What is the worse political insult you can throw at a person? It’s not fascist. It’s not Nazi. It’s not Communist. I think the worst insult you can hurl a person is either liberal or conservative, and more specifically Democrat or Republican.

Now those sound pretty tame compared to the others mentioned. Surely, it must be far more insulting to be named a Nazi than a Republican. Well that depends on who is doing the naming. Those on the left expect to be called Communist and such from the right and liberals have long named Conservatives Nazi. In a partisan political combat those are practically medals. However if you are a conservative and a fellow traveler on the right calls you a liberal, that burns, that’s a wound. The same is perfectly true from the left. During the last presidential election the insult thrown with the most emotional weight at Hilary from fellow Democrats was that she was really a Republican.

This is the apogee of tribalism. It ceases to be about ideas, solutions, or even principles but everything devolves down being a good member of the team. I certainly know this effect well.

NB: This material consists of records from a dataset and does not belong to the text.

-- ==== Sys2Proof/Laws/Bytes.lean ====
section
/-! SUPPORT. Byte strings, seals, and what a read of memory returns after a store. -/
set_option Elab.async false
namespace Sys2Proof.Machine

/-! ## Little-endian numbers -/

@[simp] theorem leBytes_length (n v : Nat) : (leBytes n v).length = n := by
  induction n generalizing v with
  | zero => rfl
  | succ n ih => simp [leBytes, ih]

/-- The bytes of a number give it back, cut to their length. -/
theorem leNat_leBytes (n v : Nat) : leNat (leBytes n v) = v % 256 ^ n := by
  induction n generalizing v with
  | zero => simp [leBytes, leNat, Nat.mod_one]
  | succ n ih =>
    simp only [leBytes, leNat, ih, BitVec.toNat_ofNat]
    have h : v % 256 ^ (n + 1) = v % 256 + 256 * (v / 256 % 256 ^ n) := by rw [Nat.pow_succ' , Nat.mod_mul]
    rw [h]

/-- A number stored at the front of a byte string. -/
theorem leAt_front (n v : Nat) (l : List Byte) : leAt (leBytes n v ++ l) 0 n = v % 256 ^ n := by
  rw [leAt, List.drop_zero, List.take_left' (leBytes_length n v), leNat_leBytes]

/-- A number behind `k` bytes. -/
theorem leAt_behind (k n v : Nat) (a l : List Byte) (h : a.length = k) : leAt (a ++ (leBytes n v ++ l)) k n = v % 256 ^ n := by
  rw [leAt, List.drop_left' h, List.take_left' (leBytes_length n v), leNat_leBytes]

/-! ## Seals (R151) -/

theorem crcBit_lt {poly c n : Nat} (hp : poly < 2 ^ n) (hc : c < 2 ^ n) : crcBit poly c < 2 ^ n := by
  have h : c / 2 < 2 ^ n := by omega
  unfold crcBit; split
  · exact Nat.xor_lt_two_pow h hp
  · exact h

theorem crcByte_lt {poly c n : Nat} (hp : poly < 2 ^ n) (hc : c < 2 ^ n) : crcByte poly c < 2 ^ n := by
  unfold crcByte
  iterate 8 apply crcBit_lt hp
  exact hc

theorem crcOver_lt {poly n : Nat} (hp : poly < 2 ^ n) (hn : 8 ≤ n) (l : List Byte) (c : Nat) (hc : c < 2 ^ n) : crcOver poly c l < 2 ^ n := by
  induction l generalizing c with
  | nil => exact hc
  | cons b t ih =>
    apply ih; apply crcByte_lt hp; apply Nat.xor_lt_two_pow hc
    exact Nat.lt_of_lt_of_le b.isLt (Nat.pow_le_pow_right (by decide) hn)

/-- A seal is a 64-bit number. -/
theorem sealOf_lt (seed : Nat) (l : List Byte) : sealOf seed l < 2 ^ 64 :=
  Nat.xor_lt_two_pow (crcOver_lt (by decide) (by decide) l _ (by omega)) (by decide)

/-! ## Reads after stores (R142, R144) -/

theorem State.length_load (s : State) (a n : Nat) : (s.load a n).length = n := by simp [State.load]

/-- With an empty merge buffer a live byte reads as memory holds it. -/
theorem State.loadByte_plain {s : State} (hm : s.buffer.merge = []) (a : Nat) : s.loadByte a = if s.live a then s.byte a else 0 := by
  cases h : s.live a <;> simp [State.loadByte, State.mergedAt, State.mergeOf, hm, h]

/-- A store does not change which bytes are live. -/
theorem State.live_store (s : State) (b : Nat) (l : List Byte) (a : Nat) : (s.store b l).live a = s.live a := rfl

/-- A read apart from a store returns what it returned before it. -/
theorem State.load_store_other {s : State} (b : Nat) (l : List Byte) (a n : Nat) (h : a + n ≤ b ∨ b + l.length ≤ a) :
    (s.store b l).load a n = s.load a n := by
  refine List.map_congr_left fun i hi => ?_
  have := List.mem_range.mp hi
  simp only [State.loadByte, State.live_store, State.byte_store_other s b l (a + i) (by omega)]
  rfl

/-- A read of what has been stored. -/
theorem State.load_store_self {s : State} (hm : s.buffer.merge = []) (b : Nat) (l : List Byte) (hl : ∀ i < l.length, s.live (b + i) = true) :
    (s.store b l).load b l.length = l := by
  refine List.ext_getElem (by simp [State.length_load]) fun i h1 h2 => ?_
  simp only [State.load, List.getElem_map, List.getElem_range]
  rw [State.loadByte_plain (by exact hm), State.live_store, hl i h2, if_pos rfl, State.byte_store_inside s b l i h2]

end Sys2Proof.Machine
end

I believe in a second amendment right to bear arms; I believe in capital punishment; I believe a flat tax rate; I believe that capitalism has lifted more people out of poverty than any other system, and more than once I have had conservative friends call me a left-wing liberal.

I believe in marriage equality; I believe in a woman’s right to control her body; I believe in social safety nets and universal care; I believe that corporations are not people, and more than one liberal friends have called me a right-wing conservative.

To me being called a liberal or a conservative is hardly noticeable, but to a partisan it is the supreme insult. It is to be called traitor, a turncoat, a quisling for the enemy. People who are partisan will contort and twist to avoid this. If it means taking up the same side or cause as the opposition they will stand silent on events that may otherwise inflame them.

This is opposed to reason and discourse. Free yourself from your tribe; think and speak for yourself.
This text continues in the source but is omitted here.